# RECORDS SHOWN
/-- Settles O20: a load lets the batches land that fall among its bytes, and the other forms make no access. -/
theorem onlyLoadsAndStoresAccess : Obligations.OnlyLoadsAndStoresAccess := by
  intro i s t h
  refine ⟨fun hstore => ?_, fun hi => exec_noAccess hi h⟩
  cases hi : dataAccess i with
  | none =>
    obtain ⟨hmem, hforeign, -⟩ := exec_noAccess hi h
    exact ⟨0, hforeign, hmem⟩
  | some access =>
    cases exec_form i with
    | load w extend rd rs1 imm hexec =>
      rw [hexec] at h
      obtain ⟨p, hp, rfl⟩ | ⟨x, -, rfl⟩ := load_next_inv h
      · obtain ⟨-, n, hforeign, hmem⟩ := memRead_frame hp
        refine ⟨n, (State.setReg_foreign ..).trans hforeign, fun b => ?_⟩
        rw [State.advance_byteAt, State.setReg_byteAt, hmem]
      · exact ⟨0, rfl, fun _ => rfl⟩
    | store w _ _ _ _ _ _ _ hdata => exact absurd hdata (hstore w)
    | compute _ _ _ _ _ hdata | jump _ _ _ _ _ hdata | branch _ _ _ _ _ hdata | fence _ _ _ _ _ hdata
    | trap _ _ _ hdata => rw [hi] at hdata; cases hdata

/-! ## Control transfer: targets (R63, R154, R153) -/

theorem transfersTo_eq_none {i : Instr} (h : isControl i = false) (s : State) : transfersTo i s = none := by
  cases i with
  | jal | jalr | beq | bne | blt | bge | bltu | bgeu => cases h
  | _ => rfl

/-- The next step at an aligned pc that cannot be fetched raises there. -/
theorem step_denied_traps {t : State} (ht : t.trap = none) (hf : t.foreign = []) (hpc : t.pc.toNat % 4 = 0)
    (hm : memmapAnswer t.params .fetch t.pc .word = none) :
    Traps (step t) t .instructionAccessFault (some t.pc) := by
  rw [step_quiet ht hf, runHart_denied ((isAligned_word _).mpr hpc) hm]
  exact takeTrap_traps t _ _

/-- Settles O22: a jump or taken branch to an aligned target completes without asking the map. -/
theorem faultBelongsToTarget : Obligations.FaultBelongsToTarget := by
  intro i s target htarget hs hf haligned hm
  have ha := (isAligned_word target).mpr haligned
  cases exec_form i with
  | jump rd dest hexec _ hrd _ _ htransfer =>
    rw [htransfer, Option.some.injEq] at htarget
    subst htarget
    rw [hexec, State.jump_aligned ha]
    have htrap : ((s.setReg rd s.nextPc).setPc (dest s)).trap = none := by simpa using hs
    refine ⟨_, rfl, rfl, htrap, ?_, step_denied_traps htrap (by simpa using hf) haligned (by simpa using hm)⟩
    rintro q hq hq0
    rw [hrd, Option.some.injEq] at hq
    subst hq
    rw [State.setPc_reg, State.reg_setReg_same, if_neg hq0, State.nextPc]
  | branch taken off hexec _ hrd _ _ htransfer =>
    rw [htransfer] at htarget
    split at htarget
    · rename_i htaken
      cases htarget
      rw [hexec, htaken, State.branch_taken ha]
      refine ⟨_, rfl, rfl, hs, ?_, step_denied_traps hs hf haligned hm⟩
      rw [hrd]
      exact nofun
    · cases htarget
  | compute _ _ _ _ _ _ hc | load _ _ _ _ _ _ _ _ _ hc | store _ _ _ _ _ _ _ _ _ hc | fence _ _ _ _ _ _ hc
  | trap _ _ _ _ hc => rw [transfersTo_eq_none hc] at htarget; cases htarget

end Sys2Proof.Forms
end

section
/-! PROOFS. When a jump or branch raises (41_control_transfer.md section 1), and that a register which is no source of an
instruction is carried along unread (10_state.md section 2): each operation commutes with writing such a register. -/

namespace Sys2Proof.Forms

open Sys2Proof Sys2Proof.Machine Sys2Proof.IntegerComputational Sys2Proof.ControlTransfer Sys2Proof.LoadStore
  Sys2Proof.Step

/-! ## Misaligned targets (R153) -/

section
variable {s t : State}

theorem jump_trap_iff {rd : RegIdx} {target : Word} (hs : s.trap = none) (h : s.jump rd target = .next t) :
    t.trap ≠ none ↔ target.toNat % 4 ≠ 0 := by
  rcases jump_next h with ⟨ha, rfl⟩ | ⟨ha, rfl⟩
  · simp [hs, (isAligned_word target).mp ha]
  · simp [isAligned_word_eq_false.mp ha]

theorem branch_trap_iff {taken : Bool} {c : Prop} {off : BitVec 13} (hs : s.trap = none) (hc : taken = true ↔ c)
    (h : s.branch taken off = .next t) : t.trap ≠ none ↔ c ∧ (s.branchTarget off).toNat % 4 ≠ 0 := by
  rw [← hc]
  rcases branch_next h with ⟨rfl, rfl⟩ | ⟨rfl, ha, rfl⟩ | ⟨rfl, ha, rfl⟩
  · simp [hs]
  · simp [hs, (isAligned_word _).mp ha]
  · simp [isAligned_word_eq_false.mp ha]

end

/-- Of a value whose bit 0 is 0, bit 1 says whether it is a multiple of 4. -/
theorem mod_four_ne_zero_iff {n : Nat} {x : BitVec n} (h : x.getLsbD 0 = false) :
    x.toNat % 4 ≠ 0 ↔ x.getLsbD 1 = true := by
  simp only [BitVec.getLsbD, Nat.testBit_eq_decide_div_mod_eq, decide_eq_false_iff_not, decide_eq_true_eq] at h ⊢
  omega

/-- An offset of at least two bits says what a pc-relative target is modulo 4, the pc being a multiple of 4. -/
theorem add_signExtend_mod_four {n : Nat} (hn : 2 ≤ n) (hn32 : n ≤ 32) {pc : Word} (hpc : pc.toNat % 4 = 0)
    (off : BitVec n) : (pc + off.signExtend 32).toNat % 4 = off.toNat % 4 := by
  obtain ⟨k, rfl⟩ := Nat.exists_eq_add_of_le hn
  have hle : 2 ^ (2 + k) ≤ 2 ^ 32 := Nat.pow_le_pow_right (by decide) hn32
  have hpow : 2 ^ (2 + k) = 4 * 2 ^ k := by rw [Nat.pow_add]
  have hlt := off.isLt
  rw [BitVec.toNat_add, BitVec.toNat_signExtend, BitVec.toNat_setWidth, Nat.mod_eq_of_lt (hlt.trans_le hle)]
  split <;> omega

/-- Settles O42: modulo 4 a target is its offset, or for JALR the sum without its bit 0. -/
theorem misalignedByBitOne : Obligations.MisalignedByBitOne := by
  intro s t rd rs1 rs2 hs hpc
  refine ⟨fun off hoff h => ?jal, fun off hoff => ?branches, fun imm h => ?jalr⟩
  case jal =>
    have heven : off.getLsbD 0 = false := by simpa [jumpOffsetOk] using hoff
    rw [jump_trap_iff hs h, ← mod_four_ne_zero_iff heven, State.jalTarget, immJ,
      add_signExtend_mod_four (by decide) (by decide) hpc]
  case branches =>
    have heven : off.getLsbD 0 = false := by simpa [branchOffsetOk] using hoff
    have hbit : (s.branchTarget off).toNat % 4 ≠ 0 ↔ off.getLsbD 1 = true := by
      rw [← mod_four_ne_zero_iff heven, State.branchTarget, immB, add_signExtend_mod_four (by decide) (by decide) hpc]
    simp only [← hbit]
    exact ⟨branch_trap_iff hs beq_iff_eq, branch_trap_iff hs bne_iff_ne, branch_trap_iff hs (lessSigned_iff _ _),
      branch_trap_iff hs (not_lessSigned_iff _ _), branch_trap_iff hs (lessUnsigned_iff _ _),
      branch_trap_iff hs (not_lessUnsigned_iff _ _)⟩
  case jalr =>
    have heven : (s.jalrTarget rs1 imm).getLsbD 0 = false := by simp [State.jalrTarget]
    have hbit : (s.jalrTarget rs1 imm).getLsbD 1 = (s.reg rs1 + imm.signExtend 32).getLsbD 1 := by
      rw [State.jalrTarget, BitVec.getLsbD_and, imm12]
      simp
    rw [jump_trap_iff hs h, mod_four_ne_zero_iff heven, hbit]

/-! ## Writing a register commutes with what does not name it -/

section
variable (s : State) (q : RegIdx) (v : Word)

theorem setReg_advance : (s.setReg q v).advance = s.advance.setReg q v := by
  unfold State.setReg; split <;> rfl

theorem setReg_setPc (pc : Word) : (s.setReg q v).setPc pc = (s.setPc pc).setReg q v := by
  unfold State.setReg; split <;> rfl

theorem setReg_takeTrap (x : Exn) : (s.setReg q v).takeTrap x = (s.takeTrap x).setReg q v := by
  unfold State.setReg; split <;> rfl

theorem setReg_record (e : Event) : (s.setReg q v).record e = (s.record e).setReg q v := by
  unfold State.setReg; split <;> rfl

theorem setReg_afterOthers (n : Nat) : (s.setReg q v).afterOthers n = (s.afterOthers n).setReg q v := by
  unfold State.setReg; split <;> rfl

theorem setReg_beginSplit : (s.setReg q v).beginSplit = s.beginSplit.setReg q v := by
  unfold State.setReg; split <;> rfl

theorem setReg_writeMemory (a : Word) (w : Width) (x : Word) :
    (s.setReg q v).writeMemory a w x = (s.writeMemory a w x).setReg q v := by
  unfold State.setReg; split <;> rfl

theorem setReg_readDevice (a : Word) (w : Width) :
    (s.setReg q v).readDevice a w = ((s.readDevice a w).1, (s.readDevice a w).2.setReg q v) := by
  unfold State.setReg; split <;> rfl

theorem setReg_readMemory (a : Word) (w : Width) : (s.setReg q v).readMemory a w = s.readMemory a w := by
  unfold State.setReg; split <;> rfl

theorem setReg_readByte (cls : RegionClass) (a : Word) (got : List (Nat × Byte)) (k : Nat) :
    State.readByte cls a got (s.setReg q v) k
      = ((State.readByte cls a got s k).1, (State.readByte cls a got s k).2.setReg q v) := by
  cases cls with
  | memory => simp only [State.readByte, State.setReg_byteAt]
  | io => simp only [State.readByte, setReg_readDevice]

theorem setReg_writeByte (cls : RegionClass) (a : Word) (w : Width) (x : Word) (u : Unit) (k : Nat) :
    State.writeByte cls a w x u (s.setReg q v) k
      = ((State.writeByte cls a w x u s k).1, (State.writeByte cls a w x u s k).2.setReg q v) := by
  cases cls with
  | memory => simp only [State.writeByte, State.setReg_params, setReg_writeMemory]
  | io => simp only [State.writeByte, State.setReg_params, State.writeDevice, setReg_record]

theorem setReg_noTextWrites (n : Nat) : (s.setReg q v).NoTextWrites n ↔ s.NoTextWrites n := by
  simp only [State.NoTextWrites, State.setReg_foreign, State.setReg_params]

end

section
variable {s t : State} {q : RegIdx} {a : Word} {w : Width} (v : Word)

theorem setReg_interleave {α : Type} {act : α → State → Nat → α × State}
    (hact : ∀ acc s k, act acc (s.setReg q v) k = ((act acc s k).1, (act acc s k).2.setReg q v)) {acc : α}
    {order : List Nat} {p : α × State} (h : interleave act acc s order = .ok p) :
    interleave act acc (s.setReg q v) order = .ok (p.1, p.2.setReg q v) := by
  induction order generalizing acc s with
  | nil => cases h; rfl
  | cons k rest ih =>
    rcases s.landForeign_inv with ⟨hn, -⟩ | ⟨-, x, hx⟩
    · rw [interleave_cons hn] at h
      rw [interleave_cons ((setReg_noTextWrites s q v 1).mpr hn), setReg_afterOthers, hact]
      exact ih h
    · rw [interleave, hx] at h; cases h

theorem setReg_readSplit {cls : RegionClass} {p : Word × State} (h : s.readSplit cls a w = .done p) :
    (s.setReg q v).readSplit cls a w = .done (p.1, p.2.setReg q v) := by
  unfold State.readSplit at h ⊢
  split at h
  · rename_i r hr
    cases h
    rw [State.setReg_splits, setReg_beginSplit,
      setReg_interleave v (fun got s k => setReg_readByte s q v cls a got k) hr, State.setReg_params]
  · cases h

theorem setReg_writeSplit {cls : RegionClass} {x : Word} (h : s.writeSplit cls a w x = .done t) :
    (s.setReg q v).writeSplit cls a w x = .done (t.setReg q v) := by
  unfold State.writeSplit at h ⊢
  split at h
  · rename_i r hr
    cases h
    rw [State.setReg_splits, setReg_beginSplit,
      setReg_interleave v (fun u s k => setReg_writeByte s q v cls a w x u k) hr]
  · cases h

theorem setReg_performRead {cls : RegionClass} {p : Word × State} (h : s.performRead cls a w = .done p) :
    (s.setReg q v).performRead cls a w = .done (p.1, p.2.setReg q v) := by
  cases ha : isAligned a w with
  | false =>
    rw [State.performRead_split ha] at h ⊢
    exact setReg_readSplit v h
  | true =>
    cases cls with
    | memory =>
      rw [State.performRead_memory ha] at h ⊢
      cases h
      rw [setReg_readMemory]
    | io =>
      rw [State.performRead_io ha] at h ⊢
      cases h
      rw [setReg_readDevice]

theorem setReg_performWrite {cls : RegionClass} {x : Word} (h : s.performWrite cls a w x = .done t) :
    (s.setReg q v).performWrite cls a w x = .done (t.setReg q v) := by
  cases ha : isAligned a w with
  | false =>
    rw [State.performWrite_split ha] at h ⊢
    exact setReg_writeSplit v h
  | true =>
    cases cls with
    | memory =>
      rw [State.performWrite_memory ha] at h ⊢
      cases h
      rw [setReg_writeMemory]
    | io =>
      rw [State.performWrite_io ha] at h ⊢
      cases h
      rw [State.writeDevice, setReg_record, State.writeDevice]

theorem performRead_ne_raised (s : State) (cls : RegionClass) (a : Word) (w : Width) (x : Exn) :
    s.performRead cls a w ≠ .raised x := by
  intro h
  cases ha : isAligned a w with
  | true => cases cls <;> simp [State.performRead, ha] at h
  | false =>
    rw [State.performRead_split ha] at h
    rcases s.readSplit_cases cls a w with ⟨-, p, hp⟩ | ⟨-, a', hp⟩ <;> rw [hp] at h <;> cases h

# ASSIGNMENT
Give again, unchanged, the lines running from the top of the material above through the line that has "obtain ⟨p, hp, rfl⟩", and nothing more.

# WRITTEN ANSWER
/-- Settles O20: a load lets the batches land that fall among its bytes, and the other forms make no access. -/
theorem onlyLoadsAndStoresAccess : Obligations.OnlyLoadsAndStoresAccess := by
  intro i s t h
  refine ⟨fun hstore => ?_, fun hi => exec_noAccess hi h⟩
  cases hi : dataAccess i with
  | none =>
    obtain ⟨hmem, hforeign, -⟩ := exec_noAccess hi h
    exact ⟨0, hforeign, hmem⟩
  | some access =>
    cases exec_form i with
    | load w extend rd rs1 imm hexec =>
      rw [hexec] at h
      obtain ⟨p, hp, rfl⟩ | ⟨x, -, rfl⟩ := load_next_inv h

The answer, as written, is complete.